Not really, sometimes I will put a small game head on my arrow and look for something to shoot at, I want to shoot sporting clays with my bow like the rabbits and stuff like that.


----------



## BowBoy78 (Aug 17, 2009)

habanero said:


> Old soda cans will rip off your fletchings almost every time but still a lot of fun. My son has several half pair of shoes thanks to my dog, I've been shooting the remaining shoes lately, easy to see from 40-50 yards and interesting to see the degree of penetration. I've found the crocs the best as they will heal themselves.

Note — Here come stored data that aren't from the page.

theorem proc_modProc_eq (k p : Nat) (f : Proc → Proc) (s : State) :
    proc (modProc k f s) p = if p = k then f (proc s p) else proc s p := by
  unfold proc modProc
  rw [tget_tmod]
  split
  · next h => rw [h]
  · rfl

theorem runPrio_markDue (f : Nat → Pres → Bool) (s : State) (p : Nat) :
    runPrio (proc (markDue f s) p) = runPrio (proc s p) := by rw [withdraws_markDue f s p]; rfl

/-! ## Writes by register -/

theorem icWrite_mask {k : Nat} (hk : k < 2064) (m v act : W64) (s : State) : ∀ y,
    y = { s with ic := { s.ic with mask := tset (BitVec.allOnes 64) k v s.ic.mask } } →
    icWrite (0x4000 + 8 * k) m v act s = markDue (fun _ w => maskOf y w.src) y := by
  rintro y rfl
  have e : (0x4000 + 8 * k - 0x4000) / 8 = k := by omega
  simp (disch := omega) only [icWrite, if_neg, if_pos, e]

theorem icWrite_pend {k : Nat} (hk : k < 2064) (m v act : W64) (s : State) : ∀ y,
    y = { s with ic := { s.ic with pend := tset 0 k (v &&& ~~~pendFixed k) s.ic.pend } } →
    icWrite (0xC000 + 8 * k) m v act s = markDue (fun _ w => !pendOf y w.src) y := by
  rintro y rfl
  have e : (0xC000 + 8 * k - 0xC000) / 8 = k := by omega
  simp (disch := omega) only [icWrite, if_neg, if_pos, e]

theorem icWrite_holdoff {k : Nat} (hk : k < 2064) (m v act : W64) (s : State) :
    icWrite (0x14000 + 8 * k) m v act s = { s with ic := { s.ic with
      hold := tset {} k { tget {} k s.ic.hold with value := fld v 0 16 } s.ic.hold } } := by
  have e : (0x14000 + 8 * k - 0x14000) / 8 = k := by omega
  simp (disch := omega) only [icWrite, if_neg, if_pos, e, holdOf]

theorem icWrite_prio {k : Nat} (hk : k < 8256) (m v act : W64) (s : State) :
    icWrite (0x20000 + 8 * k) m v act s = markDue (fun _ w => w.src / 16 = k && fld m (4 * (w.src % 16)) 4 ≠ 0)
      { s with ic := { s.ic with prio := tset 0 k v s.ic.prio } } := by
  have e : (0x20000 + 8 * k - 0x20000) / 8 = k := by omega
  simp (disch := omega) only [icWrite, if_neg, if_pos, e]

theorem icWrite_target {k : Nat} (hk : k < 33024) (m v act : W64) (s : State) : ∀ y,
    y = { s with ic := { s.ic with target := tset 0 k v s.ic.target } } →
    icWrite (0x38000 + 8 * k) m v act s = markDue (fun p w => !bit (targetOf y w.src) p) y := by
  rintro y rfl
  have e : (0x38000 + 8 * k - 0x38000) / 8 = k := by omega
  simp (disch := omega) only [icWrite, if_neg, if_pos, e]

theorem bit_procMask {k : Nat} (hk : k < 16) : bit procMask k = true := by revert k; decide

theorem icWrite_vbase {k : Nat} (hk : k < 16) (m v act : W64) (s : State) :
    icWrite (0x1000 + 0x40 * k) m v act s = markDue (fun p _ => p = k)
      (modProc k (fun x => { x with vbase := fld v 4 60, enable := bit v 0 }) s) := by
  have e1 : (0x1000 + 0x40 * k - 0x1000) / 64 = k := by omega
  have e2 : (0x1000 + 0x40 * k - 0x1000) % 64 = 0 := by omega
  simp (disch := omega) only [icWrite, if_neg, if_pos, e1, e2, bit_procMask hk]
  rfl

not nessesarly i shoot the big blugdeon points and it just sends the can on a rocketship ride and i havent torn up any fletchings (knock on wood, yet)


----------



## kody10 (Apr 24, 2009)

i have shot clay pidgeons before rollin across the ground like rabbits.


----------



## lung beater (Jan 16, 2010)

same here.and i go to my local grocery shop and get the apples and oranges and stuff that did'nt make it on the racks and i get my freind to roll them across the yard


----------



## kegan (Aug 28, 2006)

Anything. My favorites are wing targets the size of a milk jug or smaller. Or out of position shots.


----------



## BowBoy78 (Aug 17, 2009)

shot some 2 liters with big blunt points after school with bowtechcaptain9 and tried to see who could jump it the highest or launch it the farthest
(new tip Dont shoot frozen water bottles or bowling pins) you can draw your own ending
between the both of us we busted 4 arrows or wasted $34


----------